■ AIM OF THE EXERCISE ■
The entries that follow include a run beginning at the line with "def full : State" and ending at the line with "zone := some"; restate that run word for word and leave the rest out.

++++ DATA FOR REVIEW ++++

-- ==== Sys2Proof/Tests/Slice0.lean ====
section
/-! SUPPORT. Tests by decide: ill-formed commands are refused by the check of `WellFormed`, the worked cases of
spec/ come out as the spec gives them, and each statement's premises are met by a concrete state. -/

namespace Sys2Proof.Tests
open Sys2Proof Sys2Proof.Machine

set_option Elab.async false

/-! ## Helpers -/

/-- The next state an outcome answers. -/
def next? : Host.Outcome State Fault Refusal → Option State
  | .next t => some t
  | .fault _ | .refused _ => none

/-- The state after the commands, one after another, if each answers a next state. -/
def run (s : State) (cs : List Instr) : Option State :=
  cs.foldl (fun s c => s.bind (fun s => next? (exec c s))) (some s)

/-- The part right after reset, with a change made in it. -/
def reset : State := State.reset

theorem takes_of (s : State) (hr : s.running = true) (hl : s.link = reset.link) : s.takes 0 := by
  refine ⟨hr, ?_, ?_⟩ <;> rw [hl] <;> decide

/-- A run of zero bytes. -/
def zeros (n : Nat) : List Byte := List.replicate n 0

/-! ## Well-formed commands -/

theorem test_tData_payload : (Instr.tData 0 0 (zeros 1023)).wellFormed = true := by decide +kernel
theorem test_tData_refused : (Instr.tData 0 0 (zeros 1024)).wellFormed = false := by decide +kernel

/-- The fields of I_OPEN for position 1. -/
def openFields : OpenFields :=
  { position := 1, service := 1, postcode := [4, 7, 1, 0, 3], value := 0, flags := ⟨false, false, false, false⟩
    tier := 0, lines := [], keyed := ⟨none, none, none⟩ }

/-- The fields of I_AMEND for position 1, with nothing named. -/
def amendFields : AmendFields :=
  { position := 1, service := none, postcode := none, value := none, flags := none, tier := none, lines := none
    keyed := ⟨none, none, none⟩, removeKeyed := false, remeasure := false, reweigh := false }

theorem test_iOpen_refused :
    (Instr.iOpen 0 { openFields with lines := [zeros 1019] }).wellFormed = false := by decide +kernel
theorem test_iAmend_refused :
    (Instr.iAmend 0 { amendFields with lines := some [zeros 1024] }).wellFormed = false := by decide +kernel
theorem test_iVoid_refused : (Instr.iVoid 0 (List.replicate 1024 0)).wellFormed = false := by decide +kernel
theorem test_iRead_refused : (Instr.iRead 0 (List.replicate 1024 0)).wellFormed = false := by decide +kernel
theorem test_verification_read_refused :
    (Instr.verificationReadComplete (some (zeros 257))).wellFormed = false := by decide +kernel
theorem test_walk_read_refused : (Instr.walkReadComplete (some (zeros 65536))).wellFormed = false := by
  simp only [Instr.wellFormed, deliveredFits, zeros, List.length_replicate]; decide

/-- No row of the table has bits. -/
theorem test_no_word_decodes : decodeTableWord 8 0 = none := by decide

/-! ## The queue, the time base and dispatch -/

/-- A part in which every timer that can run has one millisecond left. -/
def ticking : State :=
  { reset with
    weighing := { channels := .fill { sampleTimer := 1, waiting := some 1 } }
    time := { calendar := some ⟨⟨2031, 2, 28, 23, 59⟩, 59⟩, msPhase := 999, rampIn := 1, speedIn := 1 }
    release := { state := .rotating, ttrt := some 2000, token := some .p2, tht := 1
                 places := (Six.fill {}).set .p2 { staffed := true, mode := .held, trt := 2000 } |>.set .p4
                   { staffed := true, mode := .running, trt := 1 } }
    label := { printer := .fault .unknown, query := 1, tamp := .extend 0 1 }
    link := { reset.link with receiver := .inFrame [], gap := 1 } }

theorem witness_StepRunsFrontCommand :
    ({ reset with pending := [.rampStep, .wStatus 0 1] } : State).pending = .rampStep :: [.wStatus 0 1] := by decide
theorem witness_IdleStepTicks : reset.pending = [] ∧ reset.running = true ∧
    ({ reset with pins := { powerGood := false } } : State).running = false ∧ ticking.pending = [] ∧
    ticking.running = true := by decide
theorem test_idle_step_queues_expiries : ((next? (step ticking)).map (fun t =>
    (t.pending.contains (.sampleTimerExpiry .p6), t.pending.contains (.captureTimeout .p1),
      t.pending.contains .thtExpiry, t.pending.contains (.rotationTimerExpiry .p4),
      t.pending.contains .calendarSecond, t.pending.contains .tampExtendEnd))) =
    some (true, true, true, true, true, true) := by decide +kernel

/-- All request slots held. -/
def full : State :=
  { reset with link := { reset.link with slots := Vector.replicate 8 (some ⟨0, .req .wStatus, .serving⟩) } }

/-- The part while it starts. -/
def starting : State := { reset with link := { reset.link with part := .starting } }

theorem witness_RequestArrival :
    (Instr.tData 7 0 (zeros 513)).request = some (7, .tData 0 (zeros 513)) ∧
    (full.running = true ∧ full.link.freeSlot = none) ∧
    reset.link.freeSlot = some 0 ∧ requestFits (.tData 0 (zeros 513)) = false ∧
    requestFits (.tData 0 (zeros 512)) = true ∧ starting.link.part = .starting ∧
    (Request.tData 0 []).name ≠ .sStatus ∧ reset.link.part = .ready := by decide +kernel

/-- A result record of a rated item. -/
def result : RateResult :=
  { generation := 1, wt := 4312, cw := some 4312, total := some 2380, service := some (1, [0x53]),
    zone := some (4, (0x4B, 0x34)) }
/-- A register entry of position 4 that awaits release. -/
def entry : RegEntry :=
  { number := 271800040965, position := .p4, accepted := ⟨2031, 3, 1, 0, 0⟩, postcode := 47103, fragile := true
    signature := false, irregular := false, result := result, lines := [], cls := .standard, state := .awaitRelease
    attempts := 0, track := none, label := none, reject := none }
/-- The digits of that entry's number, whose serial is 4,096 and whose check digit is 5. -/
def digits : List Nat := [2, 7, 1, 8, 0, 0, 0, 4, 0, 9, 6, 5]
/-- A part with one confirmed item. -/
def stocked : State := { reset with items := { register := [entry], confirmed := 1 } }

theorem witness_StatusAndStatisticsAnswered : stocked.takes 0 ∧ Pos.ofNumber 6 = some .p6 ∧
    numberField digits = some 271800040965 ∧ stocked.findItem 271800040965 = some entry ∧
    reset.findItem 271800040965 = none ∧ numberField [2, 7, 1, 8, 0, 0, 0, 4, 0, 9, 6, 4] = none :=
  ⟨takes_of _ rfl rfl, by decide +kernel⟩
theorem witness_PositionFieldChecked : reset.takes 0 ∧ ((0 : Nat) < 1 ∨ 6 < 0) ∧ (7 < 1 ∨ 6 < 7) :=
  ⟨takes_of _ rfl rfl, by decide⟩

/-! ## Weighing channels: the worked sequence of channel 3 -/

/-- The channel of the worked sequence, whose last sample left it in MOTION. -/
def weigher : Channel :=
  { zc := 120000, calibration := .calibrated, z0 := some 120000, zw := 120000, state := .motion
    window := [2275600, 2276300, 2275900, 2276200, 2275800, 2276100, 2276000, 2275700, 2276400]
    report := some ⟨4344, 4344, 2, false⟩, enables := ⟨false, true, false, true, true⟩ }
/-- The open item of position 3, with keyed dimensions. -/
def item3 : OpenItem :=
  { fields := ⟨1, 47103, 0, false, false, false, 0, []⟩, keyed := some ⟨41, 26, 18⟩ }
/-- The platform with the parcel on it: the item is open and channel 3 is about to settle. -/
def platform : State := (reset.onChannel .p3 (fun _ => weigher)).setOpenSlot .p3 (.opened item3)
/-- A channel that is settled and STABLE with the parcel on it. -/
def settled : Channel :=
  { weigher with window := weigher.window ++ [2276000], settled := true, state := .stable
                 report := some ⟨4312, 4312, 2, false⟩ }

/-- A sample of channel 3. -/
def sample3 (raw : Nat) : Instr := .sampleArrival .p3 (BitVec.ofNat 24 raw)

theorem test_fine_weight : fineAbout 120000 500000 2276000 = 43120 := by decide
theorem test_fine_mean_rounds : fineAbout 120000 500000 2276240 = 43125 := by decide
theorem test_half_rounds_away : roundHalfAway (-5) 10 = -1 ∧ roundHalfAway 5 10 = 1 := by decide
theorem test_sample_settles : (run platform [sample3 2276000]).map (fun t =>
    ((t.channel .p3).state, (t.channel .p3).report)) = some (.stable, some ⟨4312, 4312, 2, false⟩) := by
  decide +kernel
theorem test_disturb_at_2e_holds : (run (platform.onChannel .p3 (fun _ => { settled with
      capture := some ⟨4312, 2, none⟩, disturb := some 4312 })) [sample3 2278000]).map (fun t =>
    ((t.channel .p3).state, (t.channel .p3).report, (t.channel .p3).disturb)) =
    some (.motion, some ⟨4316, 4316, 2, false⟩, some 4312) := by decide +kernel
theorem test_zero_range : fineAbout 120000 500000 1750000 = 32600 := by decide
theorem test_span_sets_k : (run (reset.onChannel .p3 (fun _ => { weigher with
      window := List.replicate 10 2620000, settled := true, state := .stable, k := 400000 }))
      [.wCalibrateSpan 1 3 5000]).map (fun t => (t.channel .p3).k) = some 500000 := by decide +kernel
theorem test_capture_waits_in_motion : (run platform [.iRate 1 3]).map (fun t =>
    ((t.channel .p3).waiting, (t.openSlot .p3).state)) = some (some 3000, .rating) := by decide +kernel

theorem witness_WeighingRoundsHalfAway : 0 < 10 ∧
    2 * (roundHalfAway (-5) 10 * (10 : Nat) - -5).natAbs = 10 ∧ (120000 - 120005 : Int) * 10000 = -50000 ∧
    [1, 2, 3].sum = (6 : Int) ∧ ([1, 2, 3] : List Int).length = 3 := by decide
theorem witness_SampleDecidesChannel : platform.running = true ∧ Pos.p1 ≠ .p3 := by decide
theorem witness_SampleComparators : platform.running = true ∧ (platform.channel .p3).waiting = none ∧
    ∀ it ph i, platform.openSlot .p3 ≠ .rating it ph i := ⟨by decide, by decide, by intro _ _ _ h; cases h⟩

/-- A channel one missed sample before OFFLINE. -/
def missing : Channel := { settled with missCount := 9 }
/-- Channel 3 about to go OFFLINE with a capture waiting for its item. -/
def waitingCapture : State := (reset.onChannel .p3 (fun _ => { missing with
  state := .motion, settled := false, waiting := some 1 })).setOpenSlot .p3 (.rating item3 .gathering 2)
/-- Channel 3 about to go OFFLINE with a capture armed. -/
def armedCapture : State := (reset.onChannel .p3 (fun _ => { missing with
  capture := some ⟨4312, 2, none⟩, disturb := some 4312 })).setOpenSlot .p3 (.opened item3)

theorem witness_SampleAndCaptureTimers :
    (waitingCapture.running = true ∧ (waitingCapture.channel .p3).missCount + 1 = 10 ∧
      (waitingCapture.channel .p3).state ≠ .offline ∧ (waitingCapture.channel .p3).disturb = none ∧
      (waitingCapture.channel .p3).waiting = some 1 ∧
      waitingCapture.openSlot .p3 = .rating item3 .gathering 2) ∧
    ((armedCapture.channel .p3).disturb = some 4312 ∧
      (armedCapture.channel .p3).capture = some ⟨4312, 2, none⟩ ∧ (armedCapture.channel .p3).waiting = none ∧
      armedCapture.openSlot .p3 = .opened item3) ∧
    ((reset.channel .p1).missCount = 0 ∧ (reset.channel .p1).waiting = none) := by decide
theorem test_tenth_miss_goes_offline : (run armedCapture [.sampleTimerExpiry .p3]).map (fun t =>
    ((t.channel .p3).state, (t.channel .p3).capture, (t.channel .p3).window)) = some (.offline, none, []) := by
  decide +kernel
theorem witness_WeighingRequests : platform.takes 0 ∧ Pos.ofNumber 3 = some .p3 :=
  ⟨takes_of _ rfl rfl, by decide⟩
theorem test_settle_clamped : (run reset [.wSet 1 1 3 6 .factory]).map (fun t =>
    ((t.channel .p1).n, (t.channel .p1).b)) = some (4, 5) := by decide +kernel
theorem witness_CalibrationRequests : platform.takes 0 ∧ Pos.ofNumber 3 = some .p3 ∧
    (999 < 1000 ∨ 30000 < 999) ∧ (30001 < 1000 ∨ 30000 < 30001) ∧ (1000 ≤ 1000 ∧ 1000 ≤ 30000) ∧ 30000 ≤ 30000 :=
  ⟨takes_of _ rfl rfl, by decide⟩

/-! ## Dimension gauges: the worked sequence of gauge 2 -/

/-- Gauge 2 with its arms at 817, 503 and 359 counts. -/
def measuring : State := reset.onGauge .p2 (fun g => { g with
  axes := ⟨{ state := .ready, count := 817 }, { state := .ready, count := 503, pair := 2 },
    { state := .ready, count := 359 }⟩ })

theorem test_latch_gives_cm : (run measuring [.buttonPress .p2]).map (fun t =>
    (t.gauges.get .p2).record.map (·.cm)) = some (some ⟨41, 26, 18⟩) := by decide +kernel
theorem test_phase_error : (run measuring [.encoderStep .p2 .width 1]).map (fun t =>
    (((t.gauges.get .p2).axes.get .width).state, ((t.gauges.get .p2).axes.get .width).phaseErrors)) =
    some (.unreferenced, 1) := by decide +kernel
theorem test_home_slip : (run (reset.onGauge .p2 (fun g => { g with
      axes := g.axes.set .length { state := .ready, count := 26 } })) [.homeEvent .p2 .length]).map (fun t =>
    (((t.gauges.get .p2).axes.get .length).count, ((t.gauges.get .p2).axes.get .length).correction,
      t.link.notices)) =
    some (20, some (-6), [.gaugeFault .p2 (.homeSlip (-6)) (some (.length, .ready, 20))]) := by decide +kernel

/-- Gauge 1 with an arm at each limit of the count. -/
def atLimits : State := reset.onGauge .p1 (fun g => { g with
  axes := ⟨{ count := 32767 }, { count := -32768 }, { count := 3000, state := .ready }⟩ })

theorem witness_GaugeLinesFollowed : atLimits.running = true ∧
    (0#2, 1#2) ∈ [(0#2, 1#2), (1#2, 3#2), (3#2, 2#2), (2#2, 0#2)] ∧
    (0#2, 2#2) ∈ [(2#2, 3#2), (3#2, 1#2), (1#2, 0#2), (0#2, 2#2)] ∧
    (0#2, 3#2) ∈ [(0#2, 3#2), (1#2, 2#2), (3#2, 0#2), (2#2, 1#2)] ∧
    32767 < ((atLimits.gauges.get .p1).axes.get .length).count + 1 ∧
    ((atLimits.gauges.get .p1).axes.get .width).count + -1 < -32768 ∧
    ((atLimits.gauges.get .p1).axes.get .length).count + -1 ≤ 32767 ∧
    ((atLimits.gauges.get .p1).axes.get .length).state = .unreferenced ∧
    ((atLimits.gauges.get .p1).axes.get .height).state ≠ .unreferenced := by decide

/-- A latch record in claim. -/
def claimed : LatchRecord := ⟨⟨817, 503, 359⟩, ⟨41, 26, 18⟩, .button, true⟩

theorem witness_LatchesByButtonAndRequest : measuring.takes 0 ∧ Pos.ofNumber 2 = some .p2 ∧
    ((measuring.gauges.get .p2).button = .released ∧ (measuring.gauges.get .p2).record = none ∧
      ∀ a ∈ Axis.all, ((measuring.gauges.get .p2).axes.get a).state = .ready) ∧
    (let s := measuring.onGauge .p2 (fun g => { g with button := .pressed, record := some claimed })
     (s.gauges.get .p2).button = .pressed ∧ (s.gauges.get .p2).record = some claimed ∧ claimed.claimed = true) ∧
    ((reset.gauges.get .p2).axes.get .length).state ≠ .ready := ⟨takes_of _ rfl rfl, by decide⟩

++++

■ RESPONSE TO THIS EXERCISE ■
def full : State :=
  { reset with link := { reset.link with slots := Vector.replicate 8 (some ⟨0, .req .wStatus, .serving⟩) } }

/-- The part while it starts. -/
def starting : State := { reset with link := { reset.link with part := .starting } }

theorem witness_RequestArrival :
    (Instr.tData 7 0 (zeros 513)).request = some (7, .tData 0 (zeros 513)) ∧
    (full.running = true ∧ full.link.freeSlot = none) ∧
    reset.link.freeSlot = some 0 ∧ requestFits (.tData 0 (zeros 513)) = false ∧
    requestFits (.tData 0 (zeros 512)) = true ∧ starting.link.part = .starting ∧
    (Request.tData 0 []).name ≠ .sStatus ∧ reset.link.part = .ready := by decide +kernel

/-- A result record of a rated item. -/
def result : RateResult :=
  { generation := 1, wt := 4312, cw := some 4312, total := some 2380, service := some (1, [0x53]),
    zone := some (4, (0x4B, 0x34)) }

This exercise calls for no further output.